## WHAT IS BEING ASKED
Only the lines containing "Type" should appear in the answer, copied from the listing below.

MATERIAL FOR THIS TASK Block Start

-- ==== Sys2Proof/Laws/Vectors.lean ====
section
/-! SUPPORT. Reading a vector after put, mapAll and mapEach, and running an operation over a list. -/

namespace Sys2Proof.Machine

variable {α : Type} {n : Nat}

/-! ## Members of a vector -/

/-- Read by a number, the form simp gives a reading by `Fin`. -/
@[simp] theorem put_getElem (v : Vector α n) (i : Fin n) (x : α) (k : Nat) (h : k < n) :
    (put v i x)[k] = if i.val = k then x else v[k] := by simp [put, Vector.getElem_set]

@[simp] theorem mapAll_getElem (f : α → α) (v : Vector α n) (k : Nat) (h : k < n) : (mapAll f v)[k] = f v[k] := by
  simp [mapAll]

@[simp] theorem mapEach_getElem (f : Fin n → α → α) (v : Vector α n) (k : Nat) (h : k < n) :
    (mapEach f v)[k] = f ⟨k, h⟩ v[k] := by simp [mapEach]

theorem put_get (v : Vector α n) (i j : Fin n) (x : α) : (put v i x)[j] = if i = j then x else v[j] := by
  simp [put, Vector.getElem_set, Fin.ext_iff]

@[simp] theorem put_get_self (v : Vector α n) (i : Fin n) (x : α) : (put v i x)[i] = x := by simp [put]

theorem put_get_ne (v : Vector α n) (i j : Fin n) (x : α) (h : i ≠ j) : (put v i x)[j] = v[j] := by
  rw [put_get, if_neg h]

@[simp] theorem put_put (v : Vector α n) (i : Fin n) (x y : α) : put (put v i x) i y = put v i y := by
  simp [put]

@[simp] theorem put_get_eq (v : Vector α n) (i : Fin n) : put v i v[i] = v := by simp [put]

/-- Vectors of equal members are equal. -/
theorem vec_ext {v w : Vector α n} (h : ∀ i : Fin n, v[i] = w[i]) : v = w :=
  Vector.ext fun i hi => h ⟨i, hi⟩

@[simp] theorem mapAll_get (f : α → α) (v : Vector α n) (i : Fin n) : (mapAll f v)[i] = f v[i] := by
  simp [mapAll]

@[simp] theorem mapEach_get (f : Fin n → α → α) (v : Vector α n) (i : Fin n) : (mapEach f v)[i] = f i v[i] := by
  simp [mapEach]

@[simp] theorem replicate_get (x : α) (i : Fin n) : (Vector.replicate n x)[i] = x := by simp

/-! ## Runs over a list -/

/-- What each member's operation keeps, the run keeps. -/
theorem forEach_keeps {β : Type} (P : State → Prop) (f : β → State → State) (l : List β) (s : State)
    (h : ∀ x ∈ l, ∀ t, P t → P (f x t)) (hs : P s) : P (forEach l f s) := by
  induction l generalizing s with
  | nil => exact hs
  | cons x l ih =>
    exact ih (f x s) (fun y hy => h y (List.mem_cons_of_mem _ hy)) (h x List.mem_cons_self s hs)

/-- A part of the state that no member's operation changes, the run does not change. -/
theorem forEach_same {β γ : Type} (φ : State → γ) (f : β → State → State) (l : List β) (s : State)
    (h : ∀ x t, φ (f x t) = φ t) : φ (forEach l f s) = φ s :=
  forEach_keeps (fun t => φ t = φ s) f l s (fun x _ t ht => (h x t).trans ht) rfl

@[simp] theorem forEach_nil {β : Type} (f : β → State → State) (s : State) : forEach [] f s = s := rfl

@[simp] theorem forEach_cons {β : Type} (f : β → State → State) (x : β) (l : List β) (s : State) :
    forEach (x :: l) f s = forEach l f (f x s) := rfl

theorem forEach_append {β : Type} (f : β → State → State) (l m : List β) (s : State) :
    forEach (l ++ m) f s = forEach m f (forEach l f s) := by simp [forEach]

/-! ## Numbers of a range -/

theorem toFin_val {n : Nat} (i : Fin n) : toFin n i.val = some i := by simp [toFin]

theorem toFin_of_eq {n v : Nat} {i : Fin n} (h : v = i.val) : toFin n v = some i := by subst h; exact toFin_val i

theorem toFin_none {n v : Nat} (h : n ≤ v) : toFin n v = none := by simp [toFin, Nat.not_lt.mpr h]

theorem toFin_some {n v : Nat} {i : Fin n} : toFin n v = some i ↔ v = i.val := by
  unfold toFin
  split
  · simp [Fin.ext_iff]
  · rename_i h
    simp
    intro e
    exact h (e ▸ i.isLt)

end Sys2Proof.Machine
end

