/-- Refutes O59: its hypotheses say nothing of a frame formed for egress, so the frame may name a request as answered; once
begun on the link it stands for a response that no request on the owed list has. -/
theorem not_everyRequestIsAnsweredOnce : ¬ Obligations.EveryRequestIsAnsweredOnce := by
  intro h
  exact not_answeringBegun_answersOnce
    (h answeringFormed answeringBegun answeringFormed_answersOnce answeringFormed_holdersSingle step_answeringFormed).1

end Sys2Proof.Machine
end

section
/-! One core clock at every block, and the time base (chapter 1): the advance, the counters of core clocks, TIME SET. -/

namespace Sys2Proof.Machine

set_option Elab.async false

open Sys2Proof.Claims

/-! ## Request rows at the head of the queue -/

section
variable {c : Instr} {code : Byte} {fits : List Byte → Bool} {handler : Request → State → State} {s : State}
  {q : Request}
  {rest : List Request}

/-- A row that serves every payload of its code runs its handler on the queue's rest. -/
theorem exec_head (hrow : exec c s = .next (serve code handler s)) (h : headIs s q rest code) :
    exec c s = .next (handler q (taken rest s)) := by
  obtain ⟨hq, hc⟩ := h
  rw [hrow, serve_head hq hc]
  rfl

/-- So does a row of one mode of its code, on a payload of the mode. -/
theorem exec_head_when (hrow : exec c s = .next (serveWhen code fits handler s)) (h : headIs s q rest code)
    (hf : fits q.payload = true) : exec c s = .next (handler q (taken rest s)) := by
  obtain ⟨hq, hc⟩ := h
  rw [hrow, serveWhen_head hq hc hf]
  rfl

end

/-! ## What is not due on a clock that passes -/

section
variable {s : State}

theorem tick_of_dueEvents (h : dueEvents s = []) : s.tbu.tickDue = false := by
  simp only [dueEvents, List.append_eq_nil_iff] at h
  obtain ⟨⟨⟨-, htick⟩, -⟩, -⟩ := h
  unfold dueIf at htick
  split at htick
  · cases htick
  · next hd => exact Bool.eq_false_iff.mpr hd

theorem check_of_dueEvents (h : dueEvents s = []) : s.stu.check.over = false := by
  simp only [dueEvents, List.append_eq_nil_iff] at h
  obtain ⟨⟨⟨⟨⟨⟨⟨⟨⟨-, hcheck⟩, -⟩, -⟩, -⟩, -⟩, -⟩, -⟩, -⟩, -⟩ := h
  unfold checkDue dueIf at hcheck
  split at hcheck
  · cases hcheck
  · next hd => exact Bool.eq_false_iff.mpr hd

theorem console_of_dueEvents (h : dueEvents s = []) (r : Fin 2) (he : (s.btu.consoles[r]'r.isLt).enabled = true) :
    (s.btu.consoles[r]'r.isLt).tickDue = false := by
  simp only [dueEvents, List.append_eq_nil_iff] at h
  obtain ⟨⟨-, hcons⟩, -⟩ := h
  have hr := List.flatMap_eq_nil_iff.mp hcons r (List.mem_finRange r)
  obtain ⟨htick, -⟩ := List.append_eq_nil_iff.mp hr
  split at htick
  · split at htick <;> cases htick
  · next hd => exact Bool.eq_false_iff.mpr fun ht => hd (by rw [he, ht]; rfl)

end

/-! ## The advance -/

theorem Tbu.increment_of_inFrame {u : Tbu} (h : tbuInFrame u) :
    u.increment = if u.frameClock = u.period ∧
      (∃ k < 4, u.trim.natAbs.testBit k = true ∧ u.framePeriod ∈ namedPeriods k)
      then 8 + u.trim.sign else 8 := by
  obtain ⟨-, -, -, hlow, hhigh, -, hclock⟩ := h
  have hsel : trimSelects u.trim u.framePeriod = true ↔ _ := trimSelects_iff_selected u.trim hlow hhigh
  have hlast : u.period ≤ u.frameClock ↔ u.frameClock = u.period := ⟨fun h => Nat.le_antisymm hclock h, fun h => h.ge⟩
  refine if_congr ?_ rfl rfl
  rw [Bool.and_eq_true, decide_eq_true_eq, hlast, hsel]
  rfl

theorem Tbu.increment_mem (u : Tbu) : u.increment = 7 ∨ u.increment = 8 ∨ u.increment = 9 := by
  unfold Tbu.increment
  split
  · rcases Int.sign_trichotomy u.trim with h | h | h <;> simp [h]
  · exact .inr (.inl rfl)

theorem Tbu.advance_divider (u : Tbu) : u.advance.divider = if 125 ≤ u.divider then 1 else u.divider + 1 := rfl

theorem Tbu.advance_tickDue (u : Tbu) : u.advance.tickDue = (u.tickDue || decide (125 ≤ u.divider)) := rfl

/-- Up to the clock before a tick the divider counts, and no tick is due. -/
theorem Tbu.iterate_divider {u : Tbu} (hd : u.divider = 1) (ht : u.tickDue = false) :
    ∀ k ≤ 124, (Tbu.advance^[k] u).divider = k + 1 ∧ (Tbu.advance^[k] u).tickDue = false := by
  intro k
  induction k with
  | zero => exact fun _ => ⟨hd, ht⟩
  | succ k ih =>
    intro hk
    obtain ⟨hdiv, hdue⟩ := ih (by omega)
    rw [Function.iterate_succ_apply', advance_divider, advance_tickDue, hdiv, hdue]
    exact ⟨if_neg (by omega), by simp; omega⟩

MATERIAL FOR THIS TASK Block End
MATERIAL FOR THIS TASK Block Start

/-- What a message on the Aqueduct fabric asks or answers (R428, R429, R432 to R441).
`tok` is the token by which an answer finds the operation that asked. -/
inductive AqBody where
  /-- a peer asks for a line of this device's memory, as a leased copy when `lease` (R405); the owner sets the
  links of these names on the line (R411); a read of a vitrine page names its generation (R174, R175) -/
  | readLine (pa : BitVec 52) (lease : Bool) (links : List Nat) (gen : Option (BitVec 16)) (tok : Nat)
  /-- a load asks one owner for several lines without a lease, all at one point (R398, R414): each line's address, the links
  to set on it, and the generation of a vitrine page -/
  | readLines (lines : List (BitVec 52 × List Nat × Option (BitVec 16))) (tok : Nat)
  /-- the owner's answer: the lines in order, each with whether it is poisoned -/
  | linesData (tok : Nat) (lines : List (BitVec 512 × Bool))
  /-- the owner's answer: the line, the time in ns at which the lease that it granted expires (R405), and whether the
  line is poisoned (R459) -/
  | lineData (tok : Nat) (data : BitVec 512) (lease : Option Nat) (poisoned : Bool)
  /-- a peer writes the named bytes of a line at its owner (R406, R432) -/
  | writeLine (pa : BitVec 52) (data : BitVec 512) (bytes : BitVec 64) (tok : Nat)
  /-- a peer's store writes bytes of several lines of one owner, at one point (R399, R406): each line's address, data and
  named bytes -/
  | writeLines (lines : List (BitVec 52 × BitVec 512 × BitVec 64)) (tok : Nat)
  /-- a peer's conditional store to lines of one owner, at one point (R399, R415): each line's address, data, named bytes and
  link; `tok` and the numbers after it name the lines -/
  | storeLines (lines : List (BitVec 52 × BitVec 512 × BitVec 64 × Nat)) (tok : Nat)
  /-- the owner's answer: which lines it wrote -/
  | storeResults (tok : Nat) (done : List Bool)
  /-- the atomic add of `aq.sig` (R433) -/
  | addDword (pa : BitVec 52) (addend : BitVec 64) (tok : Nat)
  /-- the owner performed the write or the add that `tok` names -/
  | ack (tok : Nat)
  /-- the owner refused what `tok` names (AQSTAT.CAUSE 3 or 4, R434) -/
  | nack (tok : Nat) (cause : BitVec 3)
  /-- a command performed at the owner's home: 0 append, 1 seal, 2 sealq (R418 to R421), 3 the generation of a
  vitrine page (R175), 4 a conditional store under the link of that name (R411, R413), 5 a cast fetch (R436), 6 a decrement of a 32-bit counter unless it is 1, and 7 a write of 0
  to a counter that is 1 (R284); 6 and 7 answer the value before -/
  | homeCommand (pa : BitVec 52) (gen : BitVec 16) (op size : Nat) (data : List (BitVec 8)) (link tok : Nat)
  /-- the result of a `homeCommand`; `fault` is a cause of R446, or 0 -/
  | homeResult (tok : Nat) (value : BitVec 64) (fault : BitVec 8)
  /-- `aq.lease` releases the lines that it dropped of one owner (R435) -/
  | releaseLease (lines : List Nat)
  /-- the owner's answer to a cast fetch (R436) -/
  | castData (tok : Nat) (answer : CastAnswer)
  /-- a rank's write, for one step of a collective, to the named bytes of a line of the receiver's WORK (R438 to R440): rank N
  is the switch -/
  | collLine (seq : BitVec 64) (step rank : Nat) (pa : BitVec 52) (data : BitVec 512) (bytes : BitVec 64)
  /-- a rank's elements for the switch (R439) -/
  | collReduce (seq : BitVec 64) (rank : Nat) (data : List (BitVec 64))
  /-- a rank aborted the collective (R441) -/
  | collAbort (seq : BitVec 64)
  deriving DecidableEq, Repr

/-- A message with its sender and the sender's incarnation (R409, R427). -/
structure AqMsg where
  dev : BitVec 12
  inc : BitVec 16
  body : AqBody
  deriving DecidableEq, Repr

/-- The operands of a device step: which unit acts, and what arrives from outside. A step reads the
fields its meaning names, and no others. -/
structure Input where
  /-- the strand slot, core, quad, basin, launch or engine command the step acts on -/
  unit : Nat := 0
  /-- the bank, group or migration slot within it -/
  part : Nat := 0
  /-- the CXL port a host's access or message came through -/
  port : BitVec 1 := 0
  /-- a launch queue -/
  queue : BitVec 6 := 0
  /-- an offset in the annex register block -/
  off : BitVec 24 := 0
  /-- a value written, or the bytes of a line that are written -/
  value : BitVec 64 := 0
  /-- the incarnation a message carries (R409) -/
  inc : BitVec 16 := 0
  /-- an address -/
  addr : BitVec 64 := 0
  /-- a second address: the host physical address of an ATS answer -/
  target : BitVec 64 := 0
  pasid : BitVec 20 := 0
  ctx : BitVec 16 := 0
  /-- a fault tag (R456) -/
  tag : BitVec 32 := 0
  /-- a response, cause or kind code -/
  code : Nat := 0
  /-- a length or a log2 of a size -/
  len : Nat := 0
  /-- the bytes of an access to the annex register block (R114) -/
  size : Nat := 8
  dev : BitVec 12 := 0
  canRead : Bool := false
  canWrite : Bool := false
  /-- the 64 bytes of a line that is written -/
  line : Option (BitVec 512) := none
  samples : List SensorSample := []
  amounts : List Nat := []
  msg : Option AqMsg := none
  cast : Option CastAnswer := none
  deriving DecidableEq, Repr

MATERIAL FOR THIS TASK Block End
MATERIAL FOR THIS TASK Block Start

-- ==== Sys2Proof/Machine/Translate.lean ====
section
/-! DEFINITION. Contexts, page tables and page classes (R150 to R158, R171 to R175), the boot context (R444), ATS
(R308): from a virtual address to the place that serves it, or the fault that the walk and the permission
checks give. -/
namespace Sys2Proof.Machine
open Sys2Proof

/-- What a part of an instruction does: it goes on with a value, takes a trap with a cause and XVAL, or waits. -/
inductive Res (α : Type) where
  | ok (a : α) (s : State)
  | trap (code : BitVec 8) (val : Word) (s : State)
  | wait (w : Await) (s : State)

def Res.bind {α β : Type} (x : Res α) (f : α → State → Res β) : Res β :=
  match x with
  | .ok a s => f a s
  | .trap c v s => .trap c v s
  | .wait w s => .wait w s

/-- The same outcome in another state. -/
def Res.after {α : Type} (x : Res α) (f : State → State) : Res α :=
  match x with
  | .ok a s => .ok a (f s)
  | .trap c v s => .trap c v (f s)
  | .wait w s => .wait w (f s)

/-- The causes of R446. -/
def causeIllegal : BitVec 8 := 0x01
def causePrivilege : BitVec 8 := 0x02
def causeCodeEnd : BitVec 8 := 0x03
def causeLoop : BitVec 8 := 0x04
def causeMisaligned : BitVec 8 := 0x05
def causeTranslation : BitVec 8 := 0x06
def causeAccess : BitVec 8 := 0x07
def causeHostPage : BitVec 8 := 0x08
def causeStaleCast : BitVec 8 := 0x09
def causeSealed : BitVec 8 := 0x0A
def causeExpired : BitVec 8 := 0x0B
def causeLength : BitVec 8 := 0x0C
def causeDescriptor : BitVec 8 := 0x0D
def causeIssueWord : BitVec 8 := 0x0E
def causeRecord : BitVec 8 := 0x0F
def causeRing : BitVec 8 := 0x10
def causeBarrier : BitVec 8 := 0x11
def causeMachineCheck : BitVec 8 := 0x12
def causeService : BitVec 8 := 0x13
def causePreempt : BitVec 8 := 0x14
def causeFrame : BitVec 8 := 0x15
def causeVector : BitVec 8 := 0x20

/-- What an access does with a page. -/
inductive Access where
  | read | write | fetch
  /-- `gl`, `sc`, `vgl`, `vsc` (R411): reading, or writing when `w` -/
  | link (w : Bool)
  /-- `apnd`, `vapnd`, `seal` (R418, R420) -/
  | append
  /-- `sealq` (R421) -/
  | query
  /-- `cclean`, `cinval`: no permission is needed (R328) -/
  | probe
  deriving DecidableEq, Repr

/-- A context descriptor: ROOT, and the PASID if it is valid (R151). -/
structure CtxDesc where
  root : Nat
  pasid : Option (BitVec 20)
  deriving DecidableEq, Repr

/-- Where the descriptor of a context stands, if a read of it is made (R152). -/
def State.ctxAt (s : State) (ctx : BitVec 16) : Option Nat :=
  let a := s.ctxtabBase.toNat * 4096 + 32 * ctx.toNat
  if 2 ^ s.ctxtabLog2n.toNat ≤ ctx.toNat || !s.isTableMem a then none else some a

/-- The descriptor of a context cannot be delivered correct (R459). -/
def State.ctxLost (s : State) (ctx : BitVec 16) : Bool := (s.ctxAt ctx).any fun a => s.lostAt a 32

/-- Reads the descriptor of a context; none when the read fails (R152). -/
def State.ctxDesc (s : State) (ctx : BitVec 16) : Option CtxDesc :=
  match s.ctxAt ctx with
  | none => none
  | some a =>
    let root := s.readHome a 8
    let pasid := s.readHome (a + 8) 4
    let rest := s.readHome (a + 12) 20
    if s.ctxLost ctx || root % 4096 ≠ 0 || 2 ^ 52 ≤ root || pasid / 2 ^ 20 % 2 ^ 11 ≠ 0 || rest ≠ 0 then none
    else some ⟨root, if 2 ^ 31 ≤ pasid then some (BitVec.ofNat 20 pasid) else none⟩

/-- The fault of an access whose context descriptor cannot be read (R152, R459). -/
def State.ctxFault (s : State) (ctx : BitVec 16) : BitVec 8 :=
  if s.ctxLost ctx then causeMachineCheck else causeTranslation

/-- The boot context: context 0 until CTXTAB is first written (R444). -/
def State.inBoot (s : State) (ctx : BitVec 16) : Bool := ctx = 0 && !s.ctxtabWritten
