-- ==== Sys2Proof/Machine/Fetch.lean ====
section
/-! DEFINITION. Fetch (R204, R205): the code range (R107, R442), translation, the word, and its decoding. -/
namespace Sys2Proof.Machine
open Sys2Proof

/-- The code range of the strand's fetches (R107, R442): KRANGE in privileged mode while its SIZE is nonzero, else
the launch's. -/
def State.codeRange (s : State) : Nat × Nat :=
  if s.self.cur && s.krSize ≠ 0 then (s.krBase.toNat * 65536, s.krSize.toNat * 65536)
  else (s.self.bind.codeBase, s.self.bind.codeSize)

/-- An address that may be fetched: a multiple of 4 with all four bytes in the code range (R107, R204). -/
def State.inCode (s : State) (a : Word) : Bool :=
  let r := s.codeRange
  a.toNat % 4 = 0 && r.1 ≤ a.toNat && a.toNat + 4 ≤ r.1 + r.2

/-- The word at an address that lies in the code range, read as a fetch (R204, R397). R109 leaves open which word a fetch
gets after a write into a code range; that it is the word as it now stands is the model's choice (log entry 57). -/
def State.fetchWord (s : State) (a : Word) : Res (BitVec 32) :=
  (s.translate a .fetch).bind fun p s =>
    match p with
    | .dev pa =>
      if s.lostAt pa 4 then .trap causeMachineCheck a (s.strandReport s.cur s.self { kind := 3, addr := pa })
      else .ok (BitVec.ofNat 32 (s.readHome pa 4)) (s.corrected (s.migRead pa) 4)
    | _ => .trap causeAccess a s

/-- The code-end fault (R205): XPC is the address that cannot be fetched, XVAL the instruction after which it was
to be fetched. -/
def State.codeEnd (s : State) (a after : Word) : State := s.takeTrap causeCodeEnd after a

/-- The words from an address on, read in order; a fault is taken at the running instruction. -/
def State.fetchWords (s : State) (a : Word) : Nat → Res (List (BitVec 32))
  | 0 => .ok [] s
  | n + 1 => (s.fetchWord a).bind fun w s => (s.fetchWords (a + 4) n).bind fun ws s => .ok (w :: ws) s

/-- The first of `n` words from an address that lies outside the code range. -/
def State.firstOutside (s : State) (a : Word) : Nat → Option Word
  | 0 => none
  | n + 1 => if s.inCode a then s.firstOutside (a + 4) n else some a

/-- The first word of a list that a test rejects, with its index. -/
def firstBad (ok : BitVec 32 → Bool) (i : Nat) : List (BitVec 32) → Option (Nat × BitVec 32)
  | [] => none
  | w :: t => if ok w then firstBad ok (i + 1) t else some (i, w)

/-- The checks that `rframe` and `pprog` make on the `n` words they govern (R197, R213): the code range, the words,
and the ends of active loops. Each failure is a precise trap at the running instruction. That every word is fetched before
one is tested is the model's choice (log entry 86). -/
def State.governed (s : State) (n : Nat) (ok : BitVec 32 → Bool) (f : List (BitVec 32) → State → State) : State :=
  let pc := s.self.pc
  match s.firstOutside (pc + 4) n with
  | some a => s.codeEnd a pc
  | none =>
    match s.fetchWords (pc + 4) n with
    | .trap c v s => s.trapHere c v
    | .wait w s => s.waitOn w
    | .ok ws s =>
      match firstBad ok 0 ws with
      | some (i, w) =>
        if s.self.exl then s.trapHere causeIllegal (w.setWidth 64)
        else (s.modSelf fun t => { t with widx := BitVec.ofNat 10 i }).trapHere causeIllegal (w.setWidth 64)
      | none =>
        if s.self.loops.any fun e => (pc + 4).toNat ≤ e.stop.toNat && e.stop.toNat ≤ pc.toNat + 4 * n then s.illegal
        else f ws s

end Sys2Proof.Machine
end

MATERIAL FOR THIS TASK Block End

## RESPONSE
variable {α : Type} {n : Nat}
theorem forEach_keeps {β : Type} (P : State → Prop) (f : β → State → State) (l : List β) (s : State)
theorem forEach_same {β γ : Type} (φ : State → γ) (f : β → State → State) (l : List β) (s : State)
@[simp] theorem forEach_nil {β : Type} (f : β → State → State) (s : State) : forEach [] f s = s := rfl
@[simp] theorem forEach_cons {β : Type} (f : β → State → State) (x : β) (l : List β) (s : State) :
theorem forEach_append {β : Type} (f : β → State → State) (l m : List β) (s : State) :
inductive Res (α : Type) where
def Res.bind {α β : Type} (x : Res α) (f : α → State → Res β) : Res β :=
def Res.after {α : Type} (x : Res α) (f : State → State) : Res α :=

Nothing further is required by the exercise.